> **Required work**
Take each line in the entries below that holds "some" and show it.

> **Extracted information**

########################################

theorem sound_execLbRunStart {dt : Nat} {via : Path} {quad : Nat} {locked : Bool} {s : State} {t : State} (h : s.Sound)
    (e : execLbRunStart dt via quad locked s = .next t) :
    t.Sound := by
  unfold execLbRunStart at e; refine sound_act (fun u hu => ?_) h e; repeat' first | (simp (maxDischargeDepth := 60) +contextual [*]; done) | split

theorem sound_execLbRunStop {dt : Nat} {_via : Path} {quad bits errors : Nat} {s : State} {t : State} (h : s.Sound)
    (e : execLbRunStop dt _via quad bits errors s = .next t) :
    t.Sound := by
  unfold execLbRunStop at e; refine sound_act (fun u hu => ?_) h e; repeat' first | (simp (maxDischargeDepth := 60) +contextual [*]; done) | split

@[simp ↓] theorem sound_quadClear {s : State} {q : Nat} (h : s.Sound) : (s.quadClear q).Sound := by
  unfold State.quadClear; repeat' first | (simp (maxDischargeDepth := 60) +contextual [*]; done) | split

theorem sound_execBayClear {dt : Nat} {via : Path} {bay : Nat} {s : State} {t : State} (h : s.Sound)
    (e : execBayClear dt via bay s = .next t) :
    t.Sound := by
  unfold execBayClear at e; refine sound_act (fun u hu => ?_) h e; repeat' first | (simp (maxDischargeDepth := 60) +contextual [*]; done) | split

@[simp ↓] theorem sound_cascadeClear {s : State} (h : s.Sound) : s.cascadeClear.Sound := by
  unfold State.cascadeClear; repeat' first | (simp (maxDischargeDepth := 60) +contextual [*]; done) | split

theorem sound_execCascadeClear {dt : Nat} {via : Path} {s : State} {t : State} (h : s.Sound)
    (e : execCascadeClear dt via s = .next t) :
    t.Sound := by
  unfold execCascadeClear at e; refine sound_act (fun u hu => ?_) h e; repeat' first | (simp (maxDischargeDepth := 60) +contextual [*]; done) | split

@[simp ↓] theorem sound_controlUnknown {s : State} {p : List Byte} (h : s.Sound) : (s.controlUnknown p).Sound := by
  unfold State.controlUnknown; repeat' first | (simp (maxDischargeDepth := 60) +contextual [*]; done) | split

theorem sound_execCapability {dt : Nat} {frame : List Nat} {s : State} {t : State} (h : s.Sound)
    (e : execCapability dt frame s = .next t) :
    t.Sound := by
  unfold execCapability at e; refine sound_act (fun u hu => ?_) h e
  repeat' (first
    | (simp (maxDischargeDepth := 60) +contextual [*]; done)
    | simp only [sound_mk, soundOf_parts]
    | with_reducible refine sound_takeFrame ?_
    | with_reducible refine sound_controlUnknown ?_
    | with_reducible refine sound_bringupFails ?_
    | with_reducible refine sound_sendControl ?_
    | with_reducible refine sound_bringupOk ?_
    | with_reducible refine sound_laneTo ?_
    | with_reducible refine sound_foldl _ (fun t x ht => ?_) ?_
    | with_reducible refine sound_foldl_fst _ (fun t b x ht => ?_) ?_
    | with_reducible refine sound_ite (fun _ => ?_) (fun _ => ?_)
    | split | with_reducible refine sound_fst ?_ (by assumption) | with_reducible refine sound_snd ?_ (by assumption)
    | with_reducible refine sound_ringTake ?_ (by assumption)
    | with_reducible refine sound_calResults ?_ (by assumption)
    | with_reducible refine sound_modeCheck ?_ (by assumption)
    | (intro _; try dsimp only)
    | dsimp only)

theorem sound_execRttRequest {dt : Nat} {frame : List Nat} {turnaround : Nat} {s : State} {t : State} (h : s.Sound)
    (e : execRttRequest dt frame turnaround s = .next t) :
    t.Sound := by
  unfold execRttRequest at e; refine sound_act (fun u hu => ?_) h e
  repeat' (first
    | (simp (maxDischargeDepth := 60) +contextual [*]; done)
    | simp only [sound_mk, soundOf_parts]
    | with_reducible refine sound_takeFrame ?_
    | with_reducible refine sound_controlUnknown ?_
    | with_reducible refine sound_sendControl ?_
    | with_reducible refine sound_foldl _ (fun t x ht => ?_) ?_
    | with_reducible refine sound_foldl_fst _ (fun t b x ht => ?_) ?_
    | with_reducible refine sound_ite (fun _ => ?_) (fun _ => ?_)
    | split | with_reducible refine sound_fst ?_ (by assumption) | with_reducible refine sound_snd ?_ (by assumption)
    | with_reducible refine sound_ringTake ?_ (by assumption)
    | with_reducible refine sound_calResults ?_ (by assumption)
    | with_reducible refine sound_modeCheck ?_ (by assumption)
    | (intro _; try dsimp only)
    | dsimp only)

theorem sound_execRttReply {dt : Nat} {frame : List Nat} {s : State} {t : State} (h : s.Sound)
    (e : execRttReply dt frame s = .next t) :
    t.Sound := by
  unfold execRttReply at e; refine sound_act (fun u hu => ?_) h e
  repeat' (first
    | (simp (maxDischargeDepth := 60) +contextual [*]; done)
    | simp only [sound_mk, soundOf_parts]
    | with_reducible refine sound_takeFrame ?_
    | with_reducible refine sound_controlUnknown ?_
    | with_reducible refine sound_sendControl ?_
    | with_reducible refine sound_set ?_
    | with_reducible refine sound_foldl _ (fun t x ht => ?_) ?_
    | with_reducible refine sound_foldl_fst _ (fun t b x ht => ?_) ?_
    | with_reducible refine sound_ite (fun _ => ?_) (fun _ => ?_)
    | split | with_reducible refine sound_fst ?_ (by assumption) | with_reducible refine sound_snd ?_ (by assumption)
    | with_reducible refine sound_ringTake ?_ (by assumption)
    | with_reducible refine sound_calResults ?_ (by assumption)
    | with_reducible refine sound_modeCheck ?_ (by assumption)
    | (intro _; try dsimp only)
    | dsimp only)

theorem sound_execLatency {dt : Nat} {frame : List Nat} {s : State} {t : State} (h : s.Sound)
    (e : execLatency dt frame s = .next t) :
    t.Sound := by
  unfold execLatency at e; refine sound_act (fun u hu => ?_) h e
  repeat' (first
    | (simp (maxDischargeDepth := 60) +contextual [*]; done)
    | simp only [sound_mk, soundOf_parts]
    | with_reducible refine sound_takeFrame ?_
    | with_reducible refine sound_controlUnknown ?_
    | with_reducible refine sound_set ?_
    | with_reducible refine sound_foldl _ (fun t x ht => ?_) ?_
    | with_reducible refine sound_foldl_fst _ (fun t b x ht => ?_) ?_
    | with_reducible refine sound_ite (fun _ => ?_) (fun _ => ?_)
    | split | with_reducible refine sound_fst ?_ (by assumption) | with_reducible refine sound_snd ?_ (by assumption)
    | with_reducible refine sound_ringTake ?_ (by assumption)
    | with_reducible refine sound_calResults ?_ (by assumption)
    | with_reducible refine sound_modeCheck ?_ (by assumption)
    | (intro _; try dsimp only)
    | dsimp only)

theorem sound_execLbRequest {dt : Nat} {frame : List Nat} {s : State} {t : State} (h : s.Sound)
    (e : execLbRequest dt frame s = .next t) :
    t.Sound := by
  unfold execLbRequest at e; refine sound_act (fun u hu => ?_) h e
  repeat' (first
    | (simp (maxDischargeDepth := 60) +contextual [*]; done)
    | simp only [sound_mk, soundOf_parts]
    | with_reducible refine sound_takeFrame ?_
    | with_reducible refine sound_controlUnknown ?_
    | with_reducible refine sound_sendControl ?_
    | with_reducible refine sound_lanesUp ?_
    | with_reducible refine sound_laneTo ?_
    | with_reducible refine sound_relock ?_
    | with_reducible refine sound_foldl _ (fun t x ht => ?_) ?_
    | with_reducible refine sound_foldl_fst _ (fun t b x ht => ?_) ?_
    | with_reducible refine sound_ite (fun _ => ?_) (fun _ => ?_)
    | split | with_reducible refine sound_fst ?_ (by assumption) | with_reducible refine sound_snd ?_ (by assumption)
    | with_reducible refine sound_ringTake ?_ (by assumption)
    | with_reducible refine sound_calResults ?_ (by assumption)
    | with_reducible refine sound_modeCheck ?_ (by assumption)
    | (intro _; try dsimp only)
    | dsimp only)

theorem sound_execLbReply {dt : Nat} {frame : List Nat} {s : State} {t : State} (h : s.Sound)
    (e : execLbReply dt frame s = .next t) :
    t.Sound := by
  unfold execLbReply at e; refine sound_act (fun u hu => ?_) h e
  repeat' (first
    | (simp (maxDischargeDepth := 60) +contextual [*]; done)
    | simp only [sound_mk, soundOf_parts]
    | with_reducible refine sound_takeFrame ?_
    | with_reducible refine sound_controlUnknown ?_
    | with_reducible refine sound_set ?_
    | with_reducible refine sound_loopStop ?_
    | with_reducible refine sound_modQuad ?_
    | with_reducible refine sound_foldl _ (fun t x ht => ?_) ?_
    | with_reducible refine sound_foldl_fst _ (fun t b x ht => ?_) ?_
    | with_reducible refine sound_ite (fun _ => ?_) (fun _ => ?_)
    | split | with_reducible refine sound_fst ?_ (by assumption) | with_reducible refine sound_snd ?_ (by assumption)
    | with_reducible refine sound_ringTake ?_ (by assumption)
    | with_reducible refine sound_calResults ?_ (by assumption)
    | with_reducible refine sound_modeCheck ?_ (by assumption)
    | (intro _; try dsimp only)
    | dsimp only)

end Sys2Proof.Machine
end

########################################

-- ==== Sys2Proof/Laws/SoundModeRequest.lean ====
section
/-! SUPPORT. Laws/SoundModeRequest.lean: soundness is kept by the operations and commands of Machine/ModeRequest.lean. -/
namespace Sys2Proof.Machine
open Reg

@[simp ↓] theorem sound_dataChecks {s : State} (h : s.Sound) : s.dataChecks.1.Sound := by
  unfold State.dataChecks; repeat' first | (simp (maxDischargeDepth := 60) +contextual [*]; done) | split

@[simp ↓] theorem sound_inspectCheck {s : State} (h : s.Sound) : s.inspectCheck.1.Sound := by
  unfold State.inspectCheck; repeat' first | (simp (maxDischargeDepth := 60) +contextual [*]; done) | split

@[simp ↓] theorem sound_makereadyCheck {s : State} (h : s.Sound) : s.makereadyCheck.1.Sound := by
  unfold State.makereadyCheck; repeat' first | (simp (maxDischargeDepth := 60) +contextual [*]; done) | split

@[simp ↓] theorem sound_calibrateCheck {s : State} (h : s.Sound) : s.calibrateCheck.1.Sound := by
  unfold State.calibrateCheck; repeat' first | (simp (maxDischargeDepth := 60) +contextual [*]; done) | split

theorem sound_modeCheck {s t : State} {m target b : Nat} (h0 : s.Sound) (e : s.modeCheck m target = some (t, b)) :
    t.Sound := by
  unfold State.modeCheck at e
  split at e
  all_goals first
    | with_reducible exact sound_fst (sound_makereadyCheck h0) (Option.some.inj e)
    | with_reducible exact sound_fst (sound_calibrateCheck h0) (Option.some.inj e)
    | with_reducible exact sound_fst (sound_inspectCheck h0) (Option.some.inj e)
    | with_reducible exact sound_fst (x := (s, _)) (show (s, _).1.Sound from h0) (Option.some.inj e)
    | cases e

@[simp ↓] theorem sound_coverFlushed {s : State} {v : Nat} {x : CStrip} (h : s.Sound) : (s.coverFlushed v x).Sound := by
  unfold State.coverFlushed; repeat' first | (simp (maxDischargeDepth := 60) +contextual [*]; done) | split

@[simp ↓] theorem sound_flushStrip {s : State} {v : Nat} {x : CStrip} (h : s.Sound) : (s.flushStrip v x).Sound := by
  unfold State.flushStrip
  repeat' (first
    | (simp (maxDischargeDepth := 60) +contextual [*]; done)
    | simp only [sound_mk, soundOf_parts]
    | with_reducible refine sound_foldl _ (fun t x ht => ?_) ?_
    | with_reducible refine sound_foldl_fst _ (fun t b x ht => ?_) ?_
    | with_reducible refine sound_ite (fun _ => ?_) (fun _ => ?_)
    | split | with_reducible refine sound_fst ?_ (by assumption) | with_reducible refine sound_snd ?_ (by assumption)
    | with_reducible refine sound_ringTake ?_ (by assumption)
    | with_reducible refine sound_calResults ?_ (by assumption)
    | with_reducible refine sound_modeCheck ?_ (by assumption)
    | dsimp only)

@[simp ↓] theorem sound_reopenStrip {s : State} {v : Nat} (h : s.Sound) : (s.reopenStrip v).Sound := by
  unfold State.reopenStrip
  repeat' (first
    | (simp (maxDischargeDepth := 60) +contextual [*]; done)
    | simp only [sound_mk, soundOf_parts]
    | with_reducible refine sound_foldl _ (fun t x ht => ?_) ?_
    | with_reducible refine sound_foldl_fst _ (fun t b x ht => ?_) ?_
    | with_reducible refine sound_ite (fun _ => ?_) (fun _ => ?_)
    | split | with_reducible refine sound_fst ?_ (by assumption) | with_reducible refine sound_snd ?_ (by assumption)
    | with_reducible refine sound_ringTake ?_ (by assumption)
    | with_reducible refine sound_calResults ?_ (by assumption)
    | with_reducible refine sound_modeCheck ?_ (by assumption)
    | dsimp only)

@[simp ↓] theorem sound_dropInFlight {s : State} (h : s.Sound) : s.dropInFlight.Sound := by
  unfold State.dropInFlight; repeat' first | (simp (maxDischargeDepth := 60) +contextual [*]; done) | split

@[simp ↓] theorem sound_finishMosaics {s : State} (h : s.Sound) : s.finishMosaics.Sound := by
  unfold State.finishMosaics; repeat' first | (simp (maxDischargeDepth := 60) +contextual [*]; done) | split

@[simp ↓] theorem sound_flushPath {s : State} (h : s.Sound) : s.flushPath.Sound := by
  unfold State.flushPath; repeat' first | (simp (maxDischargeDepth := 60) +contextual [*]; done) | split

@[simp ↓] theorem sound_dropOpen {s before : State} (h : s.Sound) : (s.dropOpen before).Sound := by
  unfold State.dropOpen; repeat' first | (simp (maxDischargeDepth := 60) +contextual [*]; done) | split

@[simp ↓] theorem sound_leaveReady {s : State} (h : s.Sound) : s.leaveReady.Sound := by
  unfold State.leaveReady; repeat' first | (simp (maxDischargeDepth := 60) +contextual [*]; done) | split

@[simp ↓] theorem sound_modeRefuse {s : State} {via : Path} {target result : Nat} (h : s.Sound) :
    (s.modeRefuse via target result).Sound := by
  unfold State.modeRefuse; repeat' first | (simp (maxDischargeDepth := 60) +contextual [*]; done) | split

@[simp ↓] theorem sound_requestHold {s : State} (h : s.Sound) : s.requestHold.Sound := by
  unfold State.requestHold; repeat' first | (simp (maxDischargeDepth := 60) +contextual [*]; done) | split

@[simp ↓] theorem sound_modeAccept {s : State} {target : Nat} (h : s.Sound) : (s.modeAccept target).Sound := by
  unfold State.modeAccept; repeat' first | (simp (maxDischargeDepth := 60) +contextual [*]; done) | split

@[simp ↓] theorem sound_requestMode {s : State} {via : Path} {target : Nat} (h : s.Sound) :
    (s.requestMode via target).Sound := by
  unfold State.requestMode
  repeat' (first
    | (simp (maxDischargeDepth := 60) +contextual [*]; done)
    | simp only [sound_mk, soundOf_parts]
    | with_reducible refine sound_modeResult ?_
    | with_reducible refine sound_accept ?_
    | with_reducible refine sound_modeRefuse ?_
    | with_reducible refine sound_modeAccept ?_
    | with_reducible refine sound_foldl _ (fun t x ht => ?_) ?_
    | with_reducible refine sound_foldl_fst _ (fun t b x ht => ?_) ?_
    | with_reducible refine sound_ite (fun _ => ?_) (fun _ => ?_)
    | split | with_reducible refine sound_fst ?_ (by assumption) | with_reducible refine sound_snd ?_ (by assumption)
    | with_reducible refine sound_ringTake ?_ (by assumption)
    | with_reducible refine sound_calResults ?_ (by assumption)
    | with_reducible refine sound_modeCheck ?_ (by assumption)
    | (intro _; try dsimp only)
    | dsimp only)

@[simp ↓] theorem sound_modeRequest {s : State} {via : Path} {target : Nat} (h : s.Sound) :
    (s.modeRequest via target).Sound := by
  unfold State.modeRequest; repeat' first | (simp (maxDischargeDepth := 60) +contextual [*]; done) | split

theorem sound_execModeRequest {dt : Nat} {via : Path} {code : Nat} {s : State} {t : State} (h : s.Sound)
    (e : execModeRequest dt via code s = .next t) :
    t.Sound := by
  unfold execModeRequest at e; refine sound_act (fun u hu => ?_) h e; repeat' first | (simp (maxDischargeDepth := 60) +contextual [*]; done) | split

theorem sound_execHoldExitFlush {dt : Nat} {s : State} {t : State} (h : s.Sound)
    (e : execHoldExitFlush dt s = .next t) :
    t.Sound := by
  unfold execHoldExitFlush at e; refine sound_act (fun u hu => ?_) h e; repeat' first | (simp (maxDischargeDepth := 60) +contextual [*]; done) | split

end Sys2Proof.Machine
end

########################################

> **The answer**
theorem sound_modeCheck {s t : State} {m target b : Nat} (h0 : s.Sound) (e : s.modeCheck m target = some (t, b)) :
    | with_reducible exact sound_fst (sound_makereadyCheck h0) (Option.some.inj e)
    | with_reducible exact sound_fst (sound_calibrateCheck h0) (Option.some.inj e)
    | with_reducible exact sound_fst (sound_inspectCheck h0) (Option.some.inj e)
    | with_reducible exact sound_fst (x := (s, _)) (show (s, _).1.Sound from h0) (Option.some.inj e)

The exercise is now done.